MATERIAL PROVIDED ->
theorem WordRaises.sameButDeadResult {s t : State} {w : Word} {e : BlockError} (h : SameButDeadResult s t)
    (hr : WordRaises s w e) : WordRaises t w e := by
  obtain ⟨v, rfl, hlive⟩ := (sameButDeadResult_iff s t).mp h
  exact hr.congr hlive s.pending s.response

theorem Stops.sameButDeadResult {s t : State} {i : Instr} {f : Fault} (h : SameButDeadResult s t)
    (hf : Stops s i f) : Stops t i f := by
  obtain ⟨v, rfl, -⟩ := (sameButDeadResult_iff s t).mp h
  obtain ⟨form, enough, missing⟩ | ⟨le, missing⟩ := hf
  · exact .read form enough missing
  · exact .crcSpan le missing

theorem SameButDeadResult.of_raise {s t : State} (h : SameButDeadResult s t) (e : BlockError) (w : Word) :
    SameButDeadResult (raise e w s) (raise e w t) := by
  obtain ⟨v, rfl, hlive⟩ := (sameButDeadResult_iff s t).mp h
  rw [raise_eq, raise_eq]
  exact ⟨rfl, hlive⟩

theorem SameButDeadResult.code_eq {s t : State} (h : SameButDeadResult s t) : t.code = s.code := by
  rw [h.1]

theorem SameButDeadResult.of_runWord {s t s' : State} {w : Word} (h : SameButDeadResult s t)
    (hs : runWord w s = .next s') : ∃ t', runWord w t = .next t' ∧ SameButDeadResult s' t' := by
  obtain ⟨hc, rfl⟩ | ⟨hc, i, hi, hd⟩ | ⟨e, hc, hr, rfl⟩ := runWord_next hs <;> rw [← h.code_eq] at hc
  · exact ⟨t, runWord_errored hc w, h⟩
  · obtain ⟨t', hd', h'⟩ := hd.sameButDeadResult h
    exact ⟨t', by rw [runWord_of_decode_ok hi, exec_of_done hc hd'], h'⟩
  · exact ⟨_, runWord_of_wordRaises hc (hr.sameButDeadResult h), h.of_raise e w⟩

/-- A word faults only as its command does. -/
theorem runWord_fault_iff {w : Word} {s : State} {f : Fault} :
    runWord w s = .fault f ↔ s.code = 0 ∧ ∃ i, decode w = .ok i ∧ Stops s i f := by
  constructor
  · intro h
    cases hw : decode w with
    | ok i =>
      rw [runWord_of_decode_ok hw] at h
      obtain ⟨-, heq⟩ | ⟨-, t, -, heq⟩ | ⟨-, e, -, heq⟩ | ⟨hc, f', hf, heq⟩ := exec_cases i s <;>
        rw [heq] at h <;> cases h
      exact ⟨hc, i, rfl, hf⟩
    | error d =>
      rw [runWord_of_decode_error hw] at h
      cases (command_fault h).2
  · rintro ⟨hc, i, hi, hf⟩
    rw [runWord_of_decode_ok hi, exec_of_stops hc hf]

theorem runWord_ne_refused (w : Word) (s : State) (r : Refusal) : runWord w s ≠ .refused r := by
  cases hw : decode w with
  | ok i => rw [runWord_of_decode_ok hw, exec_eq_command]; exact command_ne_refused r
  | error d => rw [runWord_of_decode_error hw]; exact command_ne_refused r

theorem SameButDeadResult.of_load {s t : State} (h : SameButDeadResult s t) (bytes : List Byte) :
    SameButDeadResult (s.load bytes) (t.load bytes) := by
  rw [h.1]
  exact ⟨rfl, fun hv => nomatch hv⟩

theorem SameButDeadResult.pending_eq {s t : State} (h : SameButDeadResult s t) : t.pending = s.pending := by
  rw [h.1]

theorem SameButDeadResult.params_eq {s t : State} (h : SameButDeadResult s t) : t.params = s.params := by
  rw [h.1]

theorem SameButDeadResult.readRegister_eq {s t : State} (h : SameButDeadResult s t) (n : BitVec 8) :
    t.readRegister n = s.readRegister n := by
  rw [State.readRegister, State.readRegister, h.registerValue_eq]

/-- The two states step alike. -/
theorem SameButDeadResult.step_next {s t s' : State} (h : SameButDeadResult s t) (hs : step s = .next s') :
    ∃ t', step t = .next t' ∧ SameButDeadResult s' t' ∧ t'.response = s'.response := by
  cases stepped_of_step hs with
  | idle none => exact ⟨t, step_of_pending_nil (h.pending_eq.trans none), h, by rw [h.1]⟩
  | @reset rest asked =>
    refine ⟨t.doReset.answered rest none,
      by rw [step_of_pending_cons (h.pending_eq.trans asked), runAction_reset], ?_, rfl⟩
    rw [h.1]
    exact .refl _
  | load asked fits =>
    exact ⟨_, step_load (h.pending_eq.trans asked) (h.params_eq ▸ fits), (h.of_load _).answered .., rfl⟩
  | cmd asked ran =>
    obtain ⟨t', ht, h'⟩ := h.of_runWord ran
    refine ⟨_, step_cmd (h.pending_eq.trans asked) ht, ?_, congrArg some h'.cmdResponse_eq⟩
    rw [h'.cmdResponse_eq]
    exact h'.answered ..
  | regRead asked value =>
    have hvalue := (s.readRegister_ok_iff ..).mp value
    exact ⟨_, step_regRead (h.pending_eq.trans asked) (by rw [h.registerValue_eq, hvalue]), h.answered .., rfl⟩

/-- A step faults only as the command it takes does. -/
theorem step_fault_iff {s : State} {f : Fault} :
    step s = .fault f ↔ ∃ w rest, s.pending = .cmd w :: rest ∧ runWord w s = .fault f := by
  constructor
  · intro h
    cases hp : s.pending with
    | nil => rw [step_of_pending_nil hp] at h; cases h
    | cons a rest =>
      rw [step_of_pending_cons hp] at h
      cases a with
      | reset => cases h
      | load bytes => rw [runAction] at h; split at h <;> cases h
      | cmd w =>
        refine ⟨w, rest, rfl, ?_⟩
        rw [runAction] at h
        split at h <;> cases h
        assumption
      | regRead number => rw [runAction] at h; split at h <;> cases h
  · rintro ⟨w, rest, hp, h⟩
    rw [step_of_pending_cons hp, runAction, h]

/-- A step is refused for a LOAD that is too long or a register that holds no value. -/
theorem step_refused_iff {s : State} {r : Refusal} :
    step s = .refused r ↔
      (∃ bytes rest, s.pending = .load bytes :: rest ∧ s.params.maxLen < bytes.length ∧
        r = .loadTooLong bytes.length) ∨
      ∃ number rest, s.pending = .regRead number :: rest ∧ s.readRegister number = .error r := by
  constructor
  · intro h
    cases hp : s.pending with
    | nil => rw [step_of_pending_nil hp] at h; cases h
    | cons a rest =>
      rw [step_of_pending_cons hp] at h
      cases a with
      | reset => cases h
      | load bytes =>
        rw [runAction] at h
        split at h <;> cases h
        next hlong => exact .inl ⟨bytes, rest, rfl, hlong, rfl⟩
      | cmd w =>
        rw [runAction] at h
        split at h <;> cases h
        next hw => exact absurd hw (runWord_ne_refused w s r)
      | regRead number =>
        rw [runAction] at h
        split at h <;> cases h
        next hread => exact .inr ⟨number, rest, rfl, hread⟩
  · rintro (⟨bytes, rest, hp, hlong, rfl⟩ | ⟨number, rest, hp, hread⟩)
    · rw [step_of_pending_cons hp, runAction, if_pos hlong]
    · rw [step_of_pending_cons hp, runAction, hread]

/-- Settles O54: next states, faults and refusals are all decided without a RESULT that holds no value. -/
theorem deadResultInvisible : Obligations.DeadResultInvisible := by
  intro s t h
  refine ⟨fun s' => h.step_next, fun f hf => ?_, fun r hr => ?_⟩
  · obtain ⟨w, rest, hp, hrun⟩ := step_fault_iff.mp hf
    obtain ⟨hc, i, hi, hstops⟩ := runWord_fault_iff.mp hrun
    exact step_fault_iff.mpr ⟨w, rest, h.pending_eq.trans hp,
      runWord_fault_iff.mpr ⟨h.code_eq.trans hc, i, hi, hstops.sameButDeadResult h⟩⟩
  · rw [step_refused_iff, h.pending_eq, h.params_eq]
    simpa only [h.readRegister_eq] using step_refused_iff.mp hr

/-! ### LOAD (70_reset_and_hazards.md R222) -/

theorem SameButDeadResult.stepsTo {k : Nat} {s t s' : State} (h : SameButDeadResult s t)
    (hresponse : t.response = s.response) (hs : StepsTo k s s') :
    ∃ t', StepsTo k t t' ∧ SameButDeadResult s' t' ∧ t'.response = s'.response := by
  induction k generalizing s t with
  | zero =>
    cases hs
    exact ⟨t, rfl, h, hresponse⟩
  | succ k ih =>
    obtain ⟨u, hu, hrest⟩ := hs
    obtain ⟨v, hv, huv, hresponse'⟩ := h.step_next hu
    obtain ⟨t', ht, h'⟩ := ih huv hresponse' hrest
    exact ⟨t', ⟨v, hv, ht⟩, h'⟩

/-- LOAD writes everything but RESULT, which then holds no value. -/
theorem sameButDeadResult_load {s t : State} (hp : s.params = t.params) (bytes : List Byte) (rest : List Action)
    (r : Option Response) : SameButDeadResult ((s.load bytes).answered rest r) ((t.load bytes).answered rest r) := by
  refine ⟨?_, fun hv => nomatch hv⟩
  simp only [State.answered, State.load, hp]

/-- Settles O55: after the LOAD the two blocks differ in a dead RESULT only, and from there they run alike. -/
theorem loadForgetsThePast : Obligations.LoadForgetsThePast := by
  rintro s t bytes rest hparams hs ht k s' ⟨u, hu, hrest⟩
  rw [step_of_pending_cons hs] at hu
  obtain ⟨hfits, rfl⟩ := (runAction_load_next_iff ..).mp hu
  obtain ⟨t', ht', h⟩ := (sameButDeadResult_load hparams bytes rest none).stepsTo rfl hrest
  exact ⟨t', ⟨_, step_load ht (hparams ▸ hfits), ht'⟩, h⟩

==

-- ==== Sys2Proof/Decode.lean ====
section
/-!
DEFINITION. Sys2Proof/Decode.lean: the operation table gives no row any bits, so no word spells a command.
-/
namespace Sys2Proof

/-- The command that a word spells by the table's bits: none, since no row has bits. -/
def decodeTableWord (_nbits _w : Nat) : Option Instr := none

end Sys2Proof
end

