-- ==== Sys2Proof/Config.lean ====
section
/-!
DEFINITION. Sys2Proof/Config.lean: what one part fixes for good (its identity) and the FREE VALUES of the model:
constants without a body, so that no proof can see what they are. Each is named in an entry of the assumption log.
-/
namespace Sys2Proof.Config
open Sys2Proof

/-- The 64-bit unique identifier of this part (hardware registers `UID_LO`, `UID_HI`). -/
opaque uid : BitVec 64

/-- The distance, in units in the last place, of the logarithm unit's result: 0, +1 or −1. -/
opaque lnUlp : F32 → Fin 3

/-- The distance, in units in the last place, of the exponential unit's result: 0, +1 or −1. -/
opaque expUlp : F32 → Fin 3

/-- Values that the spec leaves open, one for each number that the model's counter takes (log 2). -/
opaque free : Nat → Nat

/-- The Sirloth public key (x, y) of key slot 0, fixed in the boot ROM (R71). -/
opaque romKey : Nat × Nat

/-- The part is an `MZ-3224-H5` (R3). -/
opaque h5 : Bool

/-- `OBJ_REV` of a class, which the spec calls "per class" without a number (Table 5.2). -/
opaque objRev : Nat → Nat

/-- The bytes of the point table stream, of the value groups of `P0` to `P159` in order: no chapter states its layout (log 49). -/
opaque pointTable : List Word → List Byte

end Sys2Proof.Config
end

PROBLEM STATEMENT -> Go through the entries above and report each line with the string "they" in it.

PROBLEM SOLUTION ->
/-- Settles O55: after the LOAD the two blocks differ in a dead RESULT only, and from there they run alike. -/
constants without a body, so that no proof can see what they are. Each is named in an entry of the assumption log.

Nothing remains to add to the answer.